Smile Politely

Allow Me to Introduce My World of Hate. Join Me, Won’t You?

Hello Gentle Reader. I am the Campus Wit.

I attend the University of Illinois and find absurdity around every corner. Being a wit, I feel it is my duty to satirize and bring to light many of the ridiculous and horrible facets of campus life. As I walk around campus, I actively hate every person I see. With every passing face, thoughts of derision and rancor enter into my mind. No one escapes my inner scorn. I’m not a racist. I’m an equal opportunity hater. I don’t care about your race, gender or creed.

I can find something to hate in everybody.

I’m actually pretty proud of my egalitarian hate. I think that it’s very progressive. If everybody could just hate all people equally, the world would be a better place. One of two things would happen: complete and utter destruction of the human race or total and lasting world peace. I’d prefer the former of course, but either option works. I’m thinking of starting a campaign for equal opportunity hating. We’ve been trying the whole “love everybody” thing for years now and look where it has gotten us. The world is a shit hole, and things are getting worse. Why not give hating a go? The new Golden rule should read, “Hate others as you would want to be hated.”

The great thing about my campaign is this: it is far easier to hate someone than love someone. To love someone you need to get to know them and understand who they are, whereas to hate someone all you need to do is look at them and observe what they are doing at that particular moment. I can hate someone for the way he walks or the style of headphones that he is wearing. Keep your eyes open for my campaign. Right now, I’m considering using the slogan, “Hate everybody. Our future depends on it.”

Well now, I may have gotten a little carried away there. That was quite the digression, but as the great wit Laurence Sterne once said in his incredibly tangential novel The Life and Opinions of Tristram Shandy, Esq., “Digressions, incontestably are the sunshine; they are the life, the soul of reading!- take them out of this book, for instance, – you might as well take the book along with them.” Sterne is a personal hero of mine, and I’ve picked up some of his digressive tendencies. Let me get back to myself, now.

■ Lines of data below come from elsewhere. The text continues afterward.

-- ==== Sys2Proof/Machine/FrameEvents.lean ====
section
/-! DEFINITION. FrameEvents.lean: the link controller's events: a frame that completes, foreign or own, a frame that fails the
check or is spoiled, the outcomes of an own frame, the start of sending (R140 to R158). -/

namespace Sys2Proof.Machine

/-! ### Completed frames -/

/-- What a completed foreign frame does before the directory takes it (R7, R145). -/
def State.actOn (s : State) (sender : BitVec 4) (f : Frame) : State :=
  match f with
  | .quiet subject roll => s.takeQuiet sender subject roll
  | .cede slot role term lane reason => s.takeCede sender slot role term lane reason
  | .swapDrop slot term reason => s.takeDrop sender slot term reason
  | .swapDone slot newTerm lane => s.takeDone sender slot newTerm lane
  | .swapGo slot term dc => s.takeGo sender slot term dc
  | .swapHold slot term hold => s.takeHold sender slot term hold
  | .swapReady slot term => s.takeReady sender slot term
  | .swapOffer slot term => s.takeOffer sender slot term
  | .bid slot role term lane _ => s.takeBid sender slot role term lane
  | .directive target action argument => s.takeDirective target action argument
  | .query target kind index => s.takeQuery target kind index
  | .report _ => s
  | .roll b => s.takeRoll sender b

/-- A foreign frame passed this station's check: seen is driven, the bad-receive streak returns to 0 (R145, R150). -/
def State.markSeen (s : State) : State := { s with link := { s.link with ack := .seen, badRx := 0 } }

/-- A completed foreign frame from another node's number (R145, R150, R170, R173). A QUIET about its own sender silences and removes
the sender first, and the directory then makes its record PRESENT: the model's choice (R173, R176; log 51). -/
def State.foreignCompleted (s : State) (sender : BitVec 4) (f : Frame) : State :=
  let s := s.markSeen
  if s.mode = .isolated then (s.directoryTake sender f).enterJoining (some .isolationEnd)
  else ((s.framesFallDue.actOn sender f).directoryTake sender f).settle true

/-- An own frame is applied (R8, R146). -/
def State.ownApplied (s : State) (seen : Bool) (f : Frame) : State :=
  let s : State := { s with link := { s.link.leaveLine with spoil := 0, unseen := if seen then 0 else s.link.unseen } }
  let s := s.framesFallDue
  let s :=
    match f with
    | .roll b => s.applyOwnRoll b
    | _ => if s.mode.appliesFrames then s.actOn s.sender f else s
  s.settle true

/-- The owner of a void frame queues it again, unless it is moot; a void ROLL is not made again (R8, R147, R195). -/
def State.resendVoid (s : State) (f : Frame) : State :=
  match f with
  | .roll _ => s
  | .report _ => s.requestReport
  | _ => s.sendAgain (.fixed f)

/-- An own frame completed unseen with a PRESENT peer (R146, R149). -/
def State.ownVoid (s : State) : State :=
  match s.link.onAir with
  | none => s
  | some f =>
    if !s.presentPeer then s
    else
      let n := satInc 8 s.link.unseen
      let s : State := { s with link := { s.link.leaveLine with spoil := 0, unseen := n } }
      if n = 8 ∧ s.mode.appliesFrames = true then s.enterIsolated else (s.framesFallDue.resendVoid f).settle true

/-- A completed own frame (R146). -/
def State.ownCompleted (s : State) (seen : Bool) (f : Frame) : State :=
  if seen || !s.presentPeer then s.ownApplied seen f else s.ownVoid

/-- A frame carries this station's own number and passes the check while the station is not sending it (R143). -/
def State.ownNumberHeard (s : State) (fresh : Bool) : State :=
  if s.mode.onLink && fresh && s.link.onAir.isNone then s.markSeen.enterBarred .duplicate else s

/-- A frame completes on the link (R145, R146). An own frame that was on the line at the entry into a mode is applied and counted,
unless that entry emptied the queue: the model's choice (R140; log 42). -/
def State.completeFrame (s : State) (rx : Rx) (f : Frame) : State :=
  if rx.sender = s.sender then
    if s.link.onAir = some f then s.ownCompleted rx.seen f else s.ownNumberHeard rx.fresh
  else if s.mode.onLink && rx.fresh then s.foreignCompleted rx.sender f
  else s

/-! ### Frames that do not complete -/

/-- A foreign frame failed the check (R144, R145, R150). -/
def State.checkFailed (s : State) (raw : RawFrame) : State :=
  let n := satInc 8 s.link.badRx
  let mark := if raw.endless || s.mode == .isolated then AckMark.none else AckMark.spoil
  let s : State := { s with link := { s.link with ack := mark, badRx := n } }
  if n = 8 ∧ s.mode.appliesFrames = true then s.enterIsolated else s

/-- A frame ends, its bytes as received: checked, and failed or handed on (R144, R145). -/
def State.rawFrame (s : State) (raw : RawFrame) : State :=
  if s.mode.onLink && raw.fresh then
    match receiveCheck raw with
    | none => s.checkFailed raw
    | some (sender, f) => s.completeFrame { sender := sender, seen := true, fresh := true } f
  else s

/-- A frame passed this station's check and another node spoiled it (R145, R150). -/
def State.spoiledFrame (s : State) (sender : BitVec 4) (fresh : Bool) : State :=
  if sender = s.sender then s.ownNumberHeard fresh
  else if s.mode.onLink && fresh then
    let s := s.markSeen
    if s.mode = .isolated then s.enterJoining (some .isolationEnd) else s
  else s

/-! ### Own frames -/

/-- An own frame is spoiled (R146, R148). One that has become moot on the line is withdrawn at the next settling event, not here:
the model's choice (R64, R156; log 35). -/
def State.ownSpoiled (s : State) : State :=
  match s.link.onAir with
  | none => s
  | some _ =>
    let n := satInc 8 s.link.spoil
    let s : State := { s with link := { s.link.stayQueued with spoil := n } }
    if n = 8 then s.enterMute else s

/-- The head of the queue goes onto the line. -/
def Link.start (l : Link) (contents : QFrame → Frame) : Link :=
  match l.queue with
  | [] => l
  | e :: rest => { l with queue := { e with onLine := true } :: rest, onAir := some (contents e.frame) }

/-- The line is idle for the link controller: it has found it idle since the reset, and no frame of its own is on it (R137;
log 9). -/
def State.lineIdle (s : State) : Bool := s.lineFound && s.link.onAir.isNone

/-- On an idle line the link controller starts sending the first frame in its queue, and goes on unless a rival wins in the
header (R142, R152, R153). -/
def State.startSending (s : State) (rivals : List Byte) : State :=
  match s.link.queue with
  | [] => s
  | e :: _ =>
    if s.mode.onLink && s.lineIdle
        && !arbitrationLost (headerByte s.sender (QFrame.code e.frame)) rivals then
      { s with link := s.link.start s.contents }
    else s

/-- A sender finds another node sending under its own number (R143). -/
def State.sendMismatch (s : State) : State :=
  if s.link.onAir.isSome then s.enterBarred .duplicate else s

end Sys2Proof.Machine
end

As shown by my love of Laurence Sterne, the only people I have any real respect for are dead British and Irish men. Occasionally, I’ll find myself respecting a living British or Irish man, but these outbreaks are rare and short-lived. I model my life off of the lives of these great wits. I usually fail, however, to live up to any of the examples that they set. My life is characterized by debauchery, pessimism, misogyny, barbarism, anxiety, causticity, melancholy, and blasphemy. I am entirely contradictory. One day I will espouse a belief and then the next day I will ridicule that very belief.

It’s only my total and complete love of The Beach Boys that keeps me from nihilism.

Basically, I view the world as a horrible but wildly absurd place. As Ignatius J. Reilly once said, “I refuse to ‘look up.’ Optimism nauseates me. It is perverse. Since man’s fall, his proper position in the universe has been one of misery.”

I don’t see how anyone could see things differently, but when I look around campus, I see people smiling and radiating optimism. “How in the fuck are these people smiling and optimistic?” I wonder, but then I realize the answer: they’re fucking morons.

(I love the word fuck. It may be uncouth, but it is one of the few things in the world that gives me joy.)

I can’t understand how any rational person could view the world as anything but completely wretched, but then again I also can’t believe that people really think that cigarettes are actually bad for you.

Well, I’ve given you an idea of my personality. I’m gonna finish up with by telling you about the state of my affairs. I live in Urbana but delude myself into believing that I live in Ireland. I rarely leave my apartment because of a punishing fear that I might run into someone I know. I have no girlfriend because no woman would even consider spending more than eight minutes in my presence. My parents told all their friends that I died three years ago and refer to me as “our big mistake” to my siblings. I am constantly crippled by horrible depression, and my impressive collection of neuroses make Woody Allen look well-balanced.

So that’s me. The Campus Wit. Your Campus Wit. I hope to entertain you, Gentle Reader, with this column and also make you realize how horrible your life actually is. I will leave you now with one final thought from the good Dr. Sterne: “What is the life of man! Is it not to shift from side to side? From sorrow to sorrow? To button up one cause of vexation! And unbutton another!”